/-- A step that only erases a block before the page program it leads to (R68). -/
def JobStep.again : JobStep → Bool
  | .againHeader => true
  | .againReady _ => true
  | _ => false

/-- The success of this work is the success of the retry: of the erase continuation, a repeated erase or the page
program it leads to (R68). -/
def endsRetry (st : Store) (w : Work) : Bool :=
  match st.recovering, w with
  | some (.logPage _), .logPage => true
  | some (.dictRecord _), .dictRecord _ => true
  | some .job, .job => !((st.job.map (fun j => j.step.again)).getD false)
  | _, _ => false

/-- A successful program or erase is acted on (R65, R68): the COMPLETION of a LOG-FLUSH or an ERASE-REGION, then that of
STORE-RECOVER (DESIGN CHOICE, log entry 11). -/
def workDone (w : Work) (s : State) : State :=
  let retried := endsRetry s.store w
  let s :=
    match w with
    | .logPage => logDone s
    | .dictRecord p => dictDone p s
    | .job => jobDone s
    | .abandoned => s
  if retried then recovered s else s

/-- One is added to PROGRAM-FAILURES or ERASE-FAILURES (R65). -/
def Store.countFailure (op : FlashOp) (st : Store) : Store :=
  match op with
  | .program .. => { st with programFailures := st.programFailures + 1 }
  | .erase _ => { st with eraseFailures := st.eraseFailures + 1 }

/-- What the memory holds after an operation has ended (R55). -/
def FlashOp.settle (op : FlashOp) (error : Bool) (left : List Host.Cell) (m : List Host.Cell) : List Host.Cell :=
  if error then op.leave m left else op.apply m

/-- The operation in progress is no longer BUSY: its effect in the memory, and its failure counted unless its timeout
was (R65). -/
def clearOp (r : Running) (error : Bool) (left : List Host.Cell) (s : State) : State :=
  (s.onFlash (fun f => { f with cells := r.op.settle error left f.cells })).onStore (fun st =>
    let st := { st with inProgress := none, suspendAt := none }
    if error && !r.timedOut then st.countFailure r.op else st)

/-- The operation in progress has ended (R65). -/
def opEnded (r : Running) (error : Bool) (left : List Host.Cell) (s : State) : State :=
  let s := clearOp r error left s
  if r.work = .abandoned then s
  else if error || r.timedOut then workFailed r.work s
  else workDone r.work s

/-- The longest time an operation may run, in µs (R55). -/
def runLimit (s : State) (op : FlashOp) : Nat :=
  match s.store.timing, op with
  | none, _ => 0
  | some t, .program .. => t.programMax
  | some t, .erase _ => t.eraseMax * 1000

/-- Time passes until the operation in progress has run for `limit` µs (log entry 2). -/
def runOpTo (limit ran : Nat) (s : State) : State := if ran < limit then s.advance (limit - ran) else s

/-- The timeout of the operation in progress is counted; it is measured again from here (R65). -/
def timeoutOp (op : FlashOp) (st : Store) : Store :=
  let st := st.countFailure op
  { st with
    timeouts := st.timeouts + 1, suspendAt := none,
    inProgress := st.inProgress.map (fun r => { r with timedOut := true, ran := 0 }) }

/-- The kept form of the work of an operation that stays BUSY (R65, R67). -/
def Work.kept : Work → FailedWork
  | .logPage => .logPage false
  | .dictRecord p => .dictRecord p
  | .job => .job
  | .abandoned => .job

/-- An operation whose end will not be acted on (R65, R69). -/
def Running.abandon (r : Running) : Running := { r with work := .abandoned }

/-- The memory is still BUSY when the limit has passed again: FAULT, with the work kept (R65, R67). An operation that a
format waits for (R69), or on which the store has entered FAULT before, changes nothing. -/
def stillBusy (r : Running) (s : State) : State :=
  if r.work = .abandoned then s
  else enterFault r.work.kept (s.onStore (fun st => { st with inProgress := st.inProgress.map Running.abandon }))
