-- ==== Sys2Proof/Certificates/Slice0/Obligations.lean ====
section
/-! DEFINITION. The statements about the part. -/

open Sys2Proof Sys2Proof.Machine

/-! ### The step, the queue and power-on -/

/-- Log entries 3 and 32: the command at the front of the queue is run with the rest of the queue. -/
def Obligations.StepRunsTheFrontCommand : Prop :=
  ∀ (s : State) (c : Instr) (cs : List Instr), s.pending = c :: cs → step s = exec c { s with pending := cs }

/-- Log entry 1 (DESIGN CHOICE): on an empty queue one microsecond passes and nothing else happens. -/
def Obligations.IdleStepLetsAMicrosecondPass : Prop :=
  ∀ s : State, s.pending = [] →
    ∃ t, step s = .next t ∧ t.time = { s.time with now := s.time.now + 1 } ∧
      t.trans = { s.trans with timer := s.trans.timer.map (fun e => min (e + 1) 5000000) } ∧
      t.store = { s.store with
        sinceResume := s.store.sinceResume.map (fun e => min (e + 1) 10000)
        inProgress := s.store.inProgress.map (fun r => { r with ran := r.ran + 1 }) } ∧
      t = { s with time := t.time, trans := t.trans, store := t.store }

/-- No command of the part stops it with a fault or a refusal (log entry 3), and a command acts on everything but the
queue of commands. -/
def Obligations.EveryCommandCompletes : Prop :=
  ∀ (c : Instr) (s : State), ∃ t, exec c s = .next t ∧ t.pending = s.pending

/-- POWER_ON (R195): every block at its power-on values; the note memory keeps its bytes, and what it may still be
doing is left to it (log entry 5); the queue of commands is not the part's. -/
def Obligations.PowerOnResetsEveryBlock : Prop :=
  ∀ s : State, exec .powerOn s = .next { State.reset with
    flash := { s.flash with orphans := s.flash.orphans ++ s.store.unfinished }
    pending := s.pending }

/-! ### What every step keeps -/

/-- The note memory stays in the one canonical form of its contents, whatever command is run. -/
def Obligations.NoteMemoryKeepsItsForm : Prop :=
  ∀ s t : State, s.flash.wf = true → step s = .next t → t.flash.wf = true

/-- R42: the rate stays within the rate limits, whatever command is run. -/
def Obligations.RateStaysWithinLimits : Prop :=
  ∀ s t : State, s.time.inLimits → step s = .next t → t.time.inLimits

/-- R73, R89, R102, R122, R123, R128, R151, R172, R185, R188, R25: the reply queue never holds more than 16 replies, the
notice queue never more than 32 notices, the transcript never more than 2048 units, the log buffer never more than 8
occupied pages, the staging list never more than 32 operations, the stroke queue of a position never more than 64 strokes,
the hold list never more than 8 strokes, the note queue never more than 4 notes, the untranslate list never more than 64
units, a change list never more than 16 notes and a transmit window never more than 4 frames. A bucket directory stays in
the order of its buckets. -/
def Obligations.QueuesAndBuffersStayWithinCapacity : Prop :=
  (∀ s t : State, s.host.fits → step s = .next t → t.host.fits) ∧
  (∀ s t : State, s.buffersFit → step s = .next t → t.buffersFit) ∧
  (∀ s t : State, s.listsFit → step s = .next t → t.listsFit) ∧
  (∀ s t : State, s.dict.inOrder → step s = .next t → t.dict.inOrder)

------------------------------------------------------------

▸ **Exercise details**:
Everything in the data above should be output exactly as it stands.

▸ **Task output**:
/-- A step that only erases a block before the page program it leads to (R68). -/
def JobStep.again : JobStep → Bool
  | .againHeader => true
  | .againReady _ => true
  | _ => false

/-- The success of this work is the success of the retry: of the erase continuation, a repeated erase or the page
program it leads to (R68). -/
def endsRetry (st : Store) (w : Work) : Bool :=
  match st.recovering, w with
  | some (.logPage _), .logPage => true
  | some (.dictRecord _), .dictRecord _ => true
  | some .job, .job => !((st.job.map (fun j => j.step.again)).getD false)
  | _, _ => false

/-- A successful program or erase is acted on (R65, R68): the COMPLETION of a LOG-FLUSH or an ERASE-REGION, then that of
STORE-RECOVER (DESIGN CHOICE, log entry 11). -/
def workDone (w : Work) (s : State) : State :=
  let retried := endsRetry s.store w
  let s :=
    match w with
    | .logPage => logDone s
    | .dictRecord p => dictDone p s
    | .job => jobDone s
    | .abandoned => s
  if retried then recovered s else s

/-- One is added to PROGRAM-FAILURES or ERASE-FAILURES (R65). -/
def Store.countFailure (op : FlashOp) (st : Store) : Store :=
  match op with
  | .program .. => { st with programFailures := st.programFailures + 1 }
  | .erase _ => { st with eraseFailures := st.eraseFailures + 1 }

/-- What the memory holds after an operation has ended (R55). -/
def FlashOp.settle (op : FlashOp) (error : Bool) (left : List Host.Cell) (m : List Host.Cell) : List Host.Cell :=
  if error then op.leave m left else op.apply m

/-- The operation in progress is no longer BUSY: its effect in the memory, and its failure counted unless its timeout
was (R65). -/
def clearOp (r : Running) (error : Bool) (left : List Host.Cell) (s : State) : State :=
  (s.onFlash (fun f => { f with cells := r.op.settle error left f.cells })).onStore (fun st =>
    let st := { st with inProgress := none, suspendAt := none }
    if error && !r.timedOut then st.countFailure r.op else st)

/-- The operation in progress has ended (R65). -/
def opEnded (r : Running) (error : Bool) (left : List Host.Cell) (s : State) : State :=
  let s := clearOp r error left s
  if r.work = .abandoned then s
  else if error || r.timedOut then workFailed r.work s
  else workDone r.work s

/-- The longest time an operation may run, in µs (R55). -/
def runLimit (s : State) (op : FlashOp) : Nat :=
  match s.store.timing, op with
  | none, _ => 0
  | some t, .program .. => t.programMax
  | some t, .erase _ => t.eraseMax * 1000

/-- Time passes until the operation in progress has run for `limit` µs (log entry 2). -/
def runOpTo (limit ran : Nat) (s : State) : State := if ran < limit then s.advance (limit - ran) else s

/-- The timeout of the operation in progress is counted; it is measured again from here (R65). -/
def timeoutOp (op : FlashOp) (st : Store) : Store :=
  let st := st.countFailure op
  { st with
    timeouts := st.timeouts + 1, suspendAt := none,
    inProgress := st.inProgress.map (fun r => { r with timedOut := true, ran := 0 }) }

/-- The kept form of the work of an operation that stays BUSY (R65, R67). -/
def Work.kept : Work → FailedWork
  | .logPage => .logPage false
  | .dictRecord p => .dictRecord p
  | .job => .job
  | .abandoned => .job

/-- An operation whose end will not be acted on (R65, R69). -/
def Running.abandon (r : Running) : Running := { r with work := .abandoned }

/-- The memory is still BUSY when the limit has passed again: FAULT, with the work kept (R65, R67). An operation that a
format waits for (R69), or on which the store has entered FAULT before, changes nothing. -/
def stillBusy (r : Running) (s : State) : State :=
  if r.work = .abandoned then s
  else enterFault r.work.kept (s.onStore (fun st => { st with inProgress := st.inProgress.map Running.abandon }))
-- ==== Sys2Proof/Certificates/Slice0/Obligations.lean ====
section
/-! DEFINITION. The statements about the part. -/

open Sys2Proof Sys2Proof.Machine

/-! ### The step, the queue and power-on -/

/-- Log entries 3 and 32: the command at the front of the queue is run with the rest of the queue. -/
def Obligations.StepRunsTheFrontCommand : Prop :=
  ∀ (s : State) (c : Instr) (cs : List Instr), s.pending = c :: cs → step s = exec c { s with pending := cs }

/-- Log entry 1 (DESIGN CHOICE): on an empty queue one microsecond passes and nothing else happens. -/
def Obligations.IdleStepLetsAMicrosecondPass : Prop :=
  ∀ s : State, s.pending = [] →
    ∃ t, step s = .next t ∧ t.time = { s.time with now := s.time.now + 1 } ∧
      t.trans = { s.trans with timer := s.trans.timer.map (fun e => min (e + 1) 5000000) } ∧
      t.store = { s.store with
        sinceResume := s.store.sinceResume.map (fun e => min (e + 1) 10000)
        inProgress := s.store.inProgress.map (fun r => { r with ran := r.ran + 1 }) } ∧
      t = { s with time := t.time, trans := t.trans, store := t.store }

/-- No command of the part stops it with a fault or a refusal (log entry 3), and a command acts on everything but the
queue of commands. -/
def Obligations.EveryCommandCompletes : Prop :=
  ∀ (c : Instr) (s : State), ∃ t, exec c s = .next t ∧ t.pending = s.pending

/-- POWER_ON (R195): every block at its power-on values; the note memory keeps its bytes, and what it may still be
doing is left to it (log entry 5); the queue of commands is not the part's. -/
def Obligations.PowerOnResetsEveryBlock : Prop :=
  ∀ s : State, exec .powerOn s = .next { State.reset with
    flash := { s.flash with orphans := s.flash.orphans ++ s.store.unfinished }
    pending := s.pending }

/-! ### What every step keeps -/

/-- The note memory stays in the one canonical form of its contents, whatever command is run. -/
def Obligations.NoteMemoryKeepsItsForm : Prop :=
  ∀ s t : State, s.flash.wf = true → step s = .next t → t.flash.wf = true

/-- R42: the rate stays within the rate limits, whatever command is run. -/
def Obligations.RateStaysWithinLimits : Prop :=
  ∀ s t : State, s.time.inLimits → step s = .next t → t.time.inLimits

/-- R73, R89, R102, R122, R123, R128, R151, R172, R185, R188, R25: the reply queue never holds more than 16 replies, the
notice queue never more than 32 notices, the transcript never more than 2048 units, the log buffer never more than 8
occupied pages, the staging list never more than 32 operations, the stroke queue of a position never more than 64 strokes,
the hold list never more than 8 strokes, the note queue never more than 4 notes, the untranslate list never more than 64
units, a change list never more than 16 notes and a transmit window never more than 4 frames. A bucket directory stays in
the order of its buckets. -/
def Obligations.QueuesAndBuffersStayWithinCapacity : Prop :=
  (∀ s t : State, s.host.fits → step s = .next t → t.host.fits) ∧
  (∀ s t : State, s.buffersFit → step s = .next t → t.buffersFit) ∧
  (∀ s t : State, s.listsFit → step s = .next t → t.listsFit) ∧
  (∀ s t : State, s.dict.inOrder → step s = .next t → t.dict.inOrder)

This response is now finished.